STAT946F17/ Learning Important Features Through Propagating Activation Differences
This is a summary of ICML 2017 paper [1].
Introduction
Deep neuron network is purported for its "black box" nature which is a barrier to adoption in applications where interpretability is essential. Also, the "black box" nature brings difficulty for analyzing and improving the structure of the model. In our topic paper, DeepLIFT method is presented to decompose the output of a neural network on a specific input by backpropagating the contributions of all neurons in the network to every feature of the input. This is a form of sensitivity analysis and helps understand the model better.
Sensitivity Analysis
Sensitivity Analysis is a concept in risk management and actuarial science. According to [Invectopedia], a sensitivity analysis is a technique used to determine how changes in an independent variable influence a particular dependent variable under given assumptions. This technique is used within specific boundaries that depend on one or more input variables, such as the effect that changes in interest rates have on bond prices.
In our topic, we have a well-trained deep neuron network with two high-dimensional input vectors $x_0, x_1$ and output $y_0=f(x_0), y_1=f(x_1)$. Now we know $x_1$ is a perturbation of $x_0$ and we want to know which element in $x_1 - x_0$ contributes the most to $y_1 - y_0$.
As one can imagine, if $\left| x_1 - x_0 \right|$ is small, the most "crude" approximation is to calculate
$\left . \frac{\partial y}{\partial x} \right|_{x = x_0} $
and get its largest element in terms of absolute value. This is well feasible because back-propagation enables us to calculate the differentials layer by layer. However, this method doesn't always work well.
Failure of traditional methods
to be done
DeepLIFT scheme
DeepLIFT assigns contribution scores $C_{\Delta y / \Delta x_i} = m_{\Delta y / \Delta x_i} \Delta x_i$ to each element $x_i$ so that sum of contribution scores satisfies $\sum_{i=1}^N C_{\Delta y / \Delta x_i} = \Delta y$.
First, by the appendix of [1] we know the DeepLIFT multiplier $m$ behaves just like derivatives and satisfies the chain rule: If $z = z\left( y(x_1,...,x_N) \right)$ then
$m_{\Delta z / \Delta x_i} = m_{\Delta z / \Delta y} m_{\Delta y / \Delta x_i} $
Second, let's consider a simple neuron $y = f(s)$ where $s = \sum_{i=1}^N w_i x_i$. We separate the positive and negative contribution of each $x_i$ and assign $m_{\Delta s / \Delta x_i}$ by the following rule, named as linear rule.
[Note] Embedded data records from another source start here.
-- ==== Sys2Proof/Tests/Slice0.lean ====
section
/-! SUPPORT. The model's own tests, and for every statement with hypotheses a state and operands that meet them. Expected values are from 95_test_vectors.md (V, P) and the rules named. -/

namespace Sys2Proof.Tests

open Sys2Proof Sys2Proof.Machine

/-- A small state: idle lines, `POLL_CEILING` 3, some answers of the device, some requests of the host. -/
def demo (answers : List Bool) (requests : List Request) : State :=
  { State.reset with
    cs := false, sk := false, di := false
    params := { pollCeiling := 3, addrInW := 8, delayCycles := 2, csActiveLevel := true }
    hostQueue := requests, doAnswers := answers }

/-- The next state of an outcome. -/
def after (o : Host.Outcome State Fault Refusal) : State :=
  match o with
  | .next t => t
  | .fault _ | .refused _ => demo [] []

/-- An outcome that is a next state is that next state. -/
theorem next_after {o : Host.Outcome State Fault Refusal} (h : isNext o = true) : o = .next (after o) := by
  cases o with
  | next t => rfl
  | fault r => cases h
  | refused r => cases h

/-- The bits of `0x1234`, most significant first. -/
def bits1234 : List Bool :=
  [false, false, false, true, false, false, true, false, false, false, true, true, false, true, false, false]

/-! ## Well-formedness: an ill-formed term for each check -/

theorem test_illFormed_read : Instr.wellFormed Config.defaultParams (.read 256) = false := by decide

theorem test_illFormed_write : Instr.wellFormed Config.defaultParams (.write 256 0) = false := by decide

theorem test_illFormed_txbits : Instr.wellFormed Config.defaultParams (.txbits 0 17) = false := by decide

theorem test_wellFormed_read : Instr.wellFormed Config.defaultParams (.read 255) = true := by decide

theorem test_illFormed_request : Request.fits Config.defaultParams ⟨3, 256, 0⟩ = false := by decide

/-! ## Decoding: words written out from R87 and R88, in the packet form of log 6 -/

theorem test_decode_init : decodeTableWord 8 0b000 = some .init := by decide
theorem test_decode_ewen : decodeTableWord 8 0b001 = some .ewen := by decide
theorem test_decode_ewds : decodeTableWord 8 0b010 = some .ewds := by decide
theorem test_decode_read : decodeTableWord 32 0b01000101000000000000000000000011 = some (.read 0x45) := by decide
theorem test_decode_write :
    decodeTableWord 32 0b00000101000100100011010000000100 = some (.write 5 0x1234) := by decide
theorem test_decode_waitrdy : decodeTableWord 8 0b101 = some .waitrdy := by decide
theorem test_decode_reserved6 : decodeTableWord 8 0b110 = some .reserved6 := by decide
theorem test_decode_reserved7 : decodeTableWord 8 0b111 = some .reserved7 := by decide
theorem test_decode_noSuchCode : decodeTableWord 8 0b1000 = none := by decide
theorem test_decode_truncated : decodePacket Config.defaultParams [0x03, 0x00] = .error .truncatedPacket := rfl
theorem test_decode_tooWide :
    decodePacket Config.defaultParams [0x03, 0x00, 0x00, 0x00, 0x01] = .error .addressTooWide := rfl
theorem test_encode_write :
    encodePacket Config.defaultParams (.write 5 0x1234) = some [0x04, 0x34, 0x12, 0x05] := by decide

/-- V18: the frame values. -/
theorem test_frame_values :
    Frame.ewen.value = 0x130 ∧ Frame.ewds.value = 0x100 ∧ (Frame.read 5).value = 0x185 ∧
    (Frame.read 63).value = 0x1BF ∧ (Frame.write 5 0x1234).value = 0x1451234 ∧
    (Frame.write 63 0xFFFF).value = 0x17FFFFF ∧ (Frame.write 0 0).value = 0x1400000 := by decide

theorem test_frame_read_bits : (Frame.read 5).bits = [true, true, false, false, false, false, true, false, true] := by
  decide

theorem test_frame_neverSent : parseFrame [true, true, true] = .error .neverSentOpcode := rfl

theorem test_frame_neverSentFunction :
    parseFrame [true, false, false, false, true, false, false, false, false] = .error .neverSentFunction := rfl

theorem test_frame_noStart : parseFrame [false, true] = .error .noStartBit := rfl

/-! ## One operation each -/

/-- V15, second row. -/
theorem test_init_pinTrace :
    pinTrace ⟨true, true, true⟩ (after (exec .init { demo [] [] with cs := true, sk := true, di := true })).trace
      = ofLetters "ckd".toList := by decide

/-- V16. -/
theorem test_ewen_pinTrace :
    pinTrace .idle (after (exec .ewen (demo [] []))).trace
      = ofLetters "C.D.K.k.d.K.k..K.k.D.K.k..K.k.d.K.k..K.k..K.k..K.kc".toList := by decide

/-- V16. -/
theorem test_ewds_pinTrace :
    pinTrace .idle (after (exec .ewds (demo [] []))).trace
      = ofLetters "C.D.K.k.d.K.k..K.k..K.k..K.k..K.k..K.k..K.k..K.kc".toList := by decide

/-- V12: `READ 5` answered with the bits of `0x1234`. -/
theorem test_read_word : (after (exec (.read 5) (demo bits1234 []))).response = some ⟨true, some 0x1234⟩ := by
  decide

/-- V12: `READ 133` sends the frame `110000101`, then sixteen pulses with `DI = 0`. -/
theorem test_read_frame :
    bitsTaken .idle (after (exec (.read 133) (demo bits1234 []))).trace
      = [true, true, false, false, false, false, true, false, true] ++ List.replicate 16 false := by decide +kernel

/-- V13: `WRITE 5, 0x1234` answered 0, 0, 1. -/
theorem test_write_frames :
    bitsTaken .idle (after (exec (.write 5 0x1234) (demo [false, false, true] []))).trace
      = [true, false, false, true, true, false, false, false, false] ++
        [true, false, true, false, false, false, true, false, true, false, false, false, true, false, false, true,
          false, false, false, true, true, false, true, false, false] ++ [false, false, false] ++
        [true, false, false, false, false, false, false, false, false] := by decide +kernel

/-- P2: a timeout is reported as 0, with `POLLCNT` at the ceiling. -/
theorem test_write_timeout :
    let t := after (exec (.write 10 0xBEEF) (demo [false, false, false] []))
    t.ok = false ∧ t.rdy = false ∧ t.pollcnt = 3 ∧ t.lines = Lines.idle := by decide

/-- V14: ready at the last allowed sample. -/
theorem test_waitrdy_last :
    let t := after (exec .waitrdy (demo [false, false, true] []))
    t.trace = ofLetters "dkCK?0kK?0kK?1kc".toList ∧ t.ok = true := by decide

/-- V14: timeout. -/
theorem test_waitrdy_timeout :
    let t := after (exec .waitrdy (demo [false, false, false] []))
    t.trace = ofLetters "dkCK?0kK?0kK?0kc".toList ∧ t.ok = false := by decide

/-- V18: no event, `OK = 0`, `RDATA` unchanged. -/
theorem test_reserved6 :
    let t := after (exec .reserved6 { demo [] [] with rdata := 7, ok := true })
    t.trace = [] ∧ t.ok = false ∧ t.rdata = 7 ∧ t.rspValid = true := by decide

theorem test_reserved7 :
    let t := after (exec .reserved7 { demo [] [] with rdata := 7, ok := true })
    t.trace = [] ∧ t.ok = false ∧ t.rdata = 7 ∧ t.rspValid = true := by decide

/-- V8: only bits 2:0 of `0xF5` are sent. -/
theorem test_txbits :
    (after (exec (.txbits 0xF5 3) (demo [] []))).trace = ofLetters "k.D.K.k.d.K.k.D.K.k".toList := by decide

/-- V8, last line: `count = 0` entered with the clock active. -/
theorem test_txbits_zero :
    pinTrace ⟨false, true, false⟩ (after (exec (.txbits 1 0) { demo [] [] with sk := true })).trace = [.sk false] := by
  decide

/-- V9: the pin trace from `CS = 1`. -/
theorem test_txaddr :
    pinTrace ⟨true, false, false⟩ (after (exec (.txaddr 0x45) { demo [] [] with cs := true })).trace
      = ofLetters "..K.k..K.k..K.k.D.K.k.d.K.k.D.K.k".toList := by decide

/-- V10: 83 events at the pins, `DI` ends at 1. -/
theorem test_txword :
    let t := after (exec (.txword 0x8001) (demo [] []))
    (pinTrace .idle t.trace).length = 83 ∧ t.di = true := by decide

/-- V11b, last row. -/
theorem test_rxword :
    let t := after (exec .rxword (demo bits1234 []))
    t.rxacc = 0x1234 ∧ t.trace = ofLetters
      "dK.k.?0K.k.?0K.k.?0K.k.?1K.k.?0K.k.?0K.k.?1K.k.?0K.k.?0K.k.?0K.k.?1K.k.?1K.k.?0K.k.?1K.k.?0K.k.?0".toList := by
  decide

/-- R140. -/
theorem test_erase : exec .erase (demo [] []) = .refused (.declaredNotImplemented "EepErase") := rfl

/-- R9: an `SK` transition to 1 is a pulse only with the later one back to 0. -/
theorem test_pulses_need_both_edges :
    pulsesOf .idle [.sk true] = 0 ∧ pulsesOf .idle [.sk true, .sk true, .sk false] = 1 ∧
    pulsesOf ⟨false, true, false⟩ [.sk false, .sk true, .sk false] = 1 := by decide

/-! ## The sequencer, one row at a time (R31) -/

/-- V17: the first steps of `READ 5`: `F0` loads the frame `0x185` and its nine bits. -/
theorem test_sequencer_F0 :
    let t := after (tick { demo [] [] with step := .f0, busy := true, opr := .read, addr := 5 })
    t.txsr = 0x185 ∧ t.txcnt = 9 ∧ t.step = .t0 ∧ t.trace = [.cs true] := by decide

/-- V17, step 9: the last not-ready iteration goes to `W8`. -/
theorem test_sequencer_W5 :
    let t := after (tick { demo [] [] with step := .w5, busy := true, opr := .waitrdy, pollcnt := 2 })
    t.pollcnt = 3 ∧ t.step = .w8 ∧ t.trace = [.sk false] := by decide

/-- R31, row `E1` of a `READ`. -/
theorem test_sequencer_E1 :
    let t := after (tick { demo [] [] with step := .e1, busy := true, opr := .read, rxacc := 9 })
    t.rdata = 9 ∧ t.ok = true ∧ t.busy = false ∧ t.step = .idle ∧ t.rspValid = true := by decide

/-- A `STEP` with an `OPR` that has no row there (log 15). -/
theorem test_sequencer_offTable :
    tick { demo [] [] with step := .e1, busy := true, opr := .waitrdy } = .fault .offTable := rfl

/-- R6, R8: an active `CS` is at `CS_ACTIVE_LEVEL`. -/
theorem test_csPinLevel : (demo [] []).csPinLevel = false ∧ ((demo [] []).driveCs true).csPinLevel = true := by decide

/-- The host's question: a table word runs as the first instruction after reset. -/
theorem test_fetch_first : isNext (step (State.reset.withFetchWord 8 3)) = true := by decide

/-! ## Witnesses: states and operands that meet the statements' hypotheses -/

/-- A state in the middle of a frame: `WRITE 5, 0x1234`, its write frame, 25 bits to send. -/
def midFrame : State :=
  { demo [true] [] with
    step := .t1, busy := true, stage := .writeFrame, opr := .write, addr := 5, wdata := 0x1234
    cs := true, txsr := 0x1451234, txcnt := 25 }

theorem midFrame_inv : midFrame.Inv := ⟨by decide, by decide, by decide, by decide⟩

theorem demo_inv (answers : List Bool) (requests : List Request)
    (h : ∀ r ∈ requests, r.fits (demo answers requests).params = true) : (demo answers requests).Inv :=
  ⟨by simp [demo, State.reset], by simp [demo, State.reset, State.fitsRow], by simp [demo], h⟩

theorem demo_ready (answers : List Bool) (requests : List Request) : (demo answers requests).ready := ⟨rfl, rfl⟩

theorem witness_EncodedInstructionDecodesBack :
    Instr.requestable (.write 255 0xFFFF) = true ∧
    Instr.wellFormed Config.defaultParams (.write 255 0xFFFF) = true := by decide

theorem witness_DecodedInstructionIsWellFormed :
    decodePacket Config.defaultParams [0x03, 0x00, 0x00, 0xFF] = .ok (.read 255) := rfl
The positive contribution of $x_i$ to $s$ is defined as
$ \begin{align} \Delta s^{+} & = \sum_{i=1}^N 1_{\left\{ w_i \Delta x_i > 0 \right\}} w_i \Delta x_i \\ & = \sum_{i=1}^N \left( 1_{\left\{ w_i > 0 \right\}} w_i \Delta x_{i}^{+} + 1_{\left\{ w_i < 0 \right\}} w_i \Delta x_{i}^{-} \right) \\ \end{align} $
We then assign the secant as $ m_{\Delta s^{+} / \Delta x_{i}^{+} } = 1_{\left\{ w_i > 0 \right\}} w_i $ and $ m_{\Delta s^{+} / \Delta x_{i}^{-} } = 1_{\left\{ w_i < 0 \right\}} w_i $. Similarly, we have $ m_{\Delta s^{-} / \Delta x_{i}^{+} } = 1_{\left\{ w_i < 0 \right\}} w_i $ and $ m_{\Delta s^{-} / \Delta x_{i}^{-} } = 1_{\left\{ w_i > 0 \right\}} w_i $. As to the occasion when $\Delta x_{i} = 0$, we let $ m_{\Delta s^{\pm} / \Delta x_{i}^{\pm} } = \frac{1}{2} w_i $.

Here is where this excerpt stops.